1. What properties does the KSD possess?

2. What's the role of parameter in the kernel? How to choose it optimally?

3. What is relationship between KSD and Kernel Density Estimation?

**Title**: *Introducing estimation methods for
missing data (Yiwen Xu)*

**Abstract:** In this presentation, I will introduce the least squares analysis
for complete data, followed by the least squares analysis for missing data,
including estimation methods (in particular, Yate's Method) and methods about finding missing values. I will
also introduce Bartlett's ANCOVA and its properties, the method of estimating
missing values, residual sums of squares, and covariance.
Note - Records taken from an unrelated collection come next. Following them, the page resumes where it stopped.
/-- The checks of a section, and the state it is sown into. -/
def State.gazSection (s : State) (v : Sec) : List Nat × State :=
  let n := v.u 0 2
  let form := decide (16 ≤ v.len) && within 1 16384 n && v.zero 2 14 && decide (v.len = 16 + 256 * n)
  if !form then ([E_RANGE], s)
  else
    let rec_ (k : Nat) : List Byte := v.s.bytes (v.base + 16 + 256 * k) 256
    let t := s.sowGaz v
    (broken [((List.range n).all (fun k => recU (rec_ k) 0 8 == 0 || entryOk (rec_ k)), E_RANGE)] ++ t.gazRules ++
      (t.atlas 0).gazCodes t none, t.showGaz)

/-! The sections in order (R56). -/

/-- A result from a list of codes. -/
def orCode (cs : List Nat) (s : State) : Except Nat State :=
  match pickCode cs with
  | some c => .error c
  | none => .ok s

/-- A section that was sown with the program: the library, if the image has one. -/
def State.library? (s : State) : Option Sec := (s.image.entry? secLibrary).map (fun e => s.image.part e)

/-- The blocks, instances and code length of the image's library. -/
def State.libraryParts (s : State) : Except Nat (List FbBlock × List FbInst × Nat) :=
  match s.library? with
  | none => .ok ([], [], 0)
  | some v => v.library

/-- SAFE_VALUES (R51, R56). -/
def State.sowSafe (s : State) (v : Sec) : Except Nat State :=
  if v.len ≠ 112 ∨ (List.range 64).any (fun n => blockGpio v.all n == 3) then .error E_RANGE
  else .ok (s.setOut { s.outputs with safe := v.all }).allSafe

/-- PASS_PROGRAM with the library beside it (R235, R239, R255). -/
def State.sowPass (s : State) (v : Sec) : Except Nat State :=
  match s.libraryParts with
  | .error c => .error c
  | .ok (bs, is, n) =>
    match v.program bs is n with
    | .error c => .error c
    | .ok p =>
      let s1 := match s.library? with
        | some l => s.loadLibrary l 0
        | none => s
      .ok ((s1.loadCode v p 0).sowProgram p)

/-- A section of the image checked and unpacked by its owner; `v` is absent where the image has no such section. -/
def State.unpackSection (s : State) (type : Nat) (v : Option Sec) : Except Nat State :=
  match v with
  | none =>
    .ok (if type = secKeys then s.setKeys { s.keys with sown := [] }
      else if type = secGleaner then s.sowDefs none
      else if type = secSetpoints then s.sowTable 0 []
      else s)
  | some v =>
    if type = secSafe then s.sowSafe v
    else if type = secKeys then v.policies.map (fun ps => s.setKeys { s.keys with sown := ps })
    else if type = secSurveyor then (orCode v.surveyorCodes s).map (fun t => t.sowPoints v)
    else if type = secAtlas then
      if !v.atlasHeaderOk then .error E_RANGE
      else
        let t := (s.fillBank v 0).wr ATLAS_STAT_IN_FORCE 0
        orCode ((t.atlas 0).codes none) t.showAtlas
    else if type = secGaz then orCode (s.gazSection v).1 (s.gazSection v).2
    else if type = secGleaner then
      (match v.gleanerDefs with
       | some c => .error c
       | none => .ok (s.sowDefs (some v)))
    else if type = secTariffs then
      if v.tariffsOk then .ok (s.putTariffs (v.u 0 2) (v.s.bytes (v.base + 16) (16 * v.u 0 2))) else .error E_RANGE
    else if type = secSetpoints then
      (match v.setpointsCheck 0 with
       | some c => .error c
       | none => .ok (s.sowTable 0 ((List.range (v.len / 8)).map (fun k => (v.u (8 * k) 1, v.u (8 * k + 2) 2, v.u (8 * k + 4) 4)))))
    else if type = secLibrary then v.library.map (fun _ => s)
    else s.sowPass v

/-- The order of R56. -/
def unpackOrder : List Nat :=
  [secSafe, secPreset, secKeys, secSurveyor, secAtlas, secGaz, secGleaner, secTariffs, secSetpoints, secLibrary, secProgram]

/-- What fails a slot while unpacking: code, section, and the access that REG_PRESET had rejected. -/
structure SowFail where
  code : Nat
  sec : Nat
  access : Option Nat

/-- A section of the image, with the format version its chapter gives (a wrong one is out of range), and the rule of R364
after it; the section that makes the warm set exceed 2 MiB fails (R63). -/
def State.unpackOne (s : State) (type : Nat) : Except SowFail State :=
  let e := s.image.entry? type
  let v := e.map (fun e => s.image.part e)
  let r : Except SowFail State :=
    if (e.map (fun e => decide (e.fmt ≠ 1) && type != secSafe && type != secPreset)).getD false then
      .error ⟨E_RANGE, type, none⟩
    else if type = secPreset then
      match v with
      | none => .ok s
      | some v =>
        if v.len % 8 ≠ 0 ∨ 65536 < v.len / 8 then .error ⟨E_RANGE, type, none⟩
        else (State.presets v 0 (v.len / 8) s).mapError (fun x => ⟨x.1, type, some x.2⟩)
    else (s.unpackSection type v).mapError (fun c => ⟨c, type, none⟩)
  match r with
  | .error f => .error f
  | .ok t =>
    if t.pairFits (t.rd PASS_PERIOD_PERIOD_MS) && decide (Config.warmKib s.boot.prehash type ≤ 2048) then .ok t
    else .error ⟨E_CAPACITY, type, none⟩

/-- The sections of a list in order. -/
def State.unpackAll : List Nat → State → Except SowFail State
  | [], s => .ok s
  | t :: ts, s =>
    match s.unpackOne t with
    | .error f => .error f
    | .ok u => State.unpackAll ts u

/-- The engines whose set-point source REG_PRESET has set (R44). -/
def State.presetSpts (s : State) : List Nat :=
  match s.image.entry? secPreset with
  | none => []
  | some e =>
    let v := s.image.part e
    (List.range (v.len / 8)).filterMap (fun k =>
      match target? (v.u (8 * k) 4) with
      | some t => if t.row.base = LOOP_SPT 0 then some (regIndex t.row t.off 0) else none
      | none => none)

/-- The checks that wait for every section (R44). -/
def State.lateChecks (s : State) : Option SowFail :=
  if !s.presetSpts.all (fun n => s.entryNamed (s.rd (LOOP_SPT_SECTION n)) (s.rd (LOOP_SPT_INDEX n))) then
    some ⟨E_SOURCE, secPreset, none⟩
  else none

/-- The whole of UNPACK on one slot. -/
def State.unpackSlot (s : State) : Except SowFail State :=
  match State.unpackAll unpackOrder (s.wr CP_RETAIN_CFG_MODE (s.image.u 0x42 2 % 4)) with
  | .error f => .error f
  | .ok t =>
    match t.lateChecks with
    | some f => .error f
    | none => .ok t
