-- ==== Sys2Proof/Machine/Step.lean ====
section
/-! DEFINITION. One step: the command at the front of the queue, or one cycle of the SYS clock when none waits
(assumption 2). -/

namespace Sys2Proof.Machine

/-- One step of the block. -/
def step (s : State) : Host.Outcome State Fault Refusal :=
  match s.pending with
  | [] => .next s.tickSys
  | c :: rest => exec c { s with pending := rest }

/-- The state with the command that a table word spells put at the front of its queue: no word spells one. -/
def State.withFetchWord (s : State) (nbits w : Nat) : State :=
  match decodeTableWord nbits w with
  | some c => { s with pending := c :: s.pending }
  | none => s

end Sys2Proof.Machine
end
At last, I will talk
about least squares estimation using ANCOVA and the correct least squares
estimates of standard errors.

**Title:** *
Continuously Addictive Models for Functional Regression (Yichao Wu)*

**Abstract**: We propose Continuously Additive Models (CAM), an extension of
additive regression models to the case of infinite-dimensional predictors,
corresponding to smooth random trajectories, coupled with scalar responses. As
the number of predictor times and thus the dimension of predictor vectors grows
larger, properly scaled additive models for these high-dimensional vectors are
shown to converge to a limit model, in which the additivity is conveyed through
an integral. This defines a new type of functional regression model. In these
Continuously Additive Models, the path integrals over paths defined by the
graphs of the functional predictors with respect to a smooth additive surface
relate the predictor functions to the responses. This is an extension of the
situation for traditional additive models, where the values of the additive
functions, evaluated at the predictor levels, determine the predicted response.
We study prediction in this model, using tensor product basis expansions to
estimate the smooth additive surface that characterizes the model. In a
theoretical investigation, we show that the predictions obtained from fitting
continuously additive estimators are asymptotically consistent. We also consider
extensions to generalized responses. The proposed estimators are found to
outperform existing functional regression approaches in simulations and in
applications to human growth and yeast cell cycle data.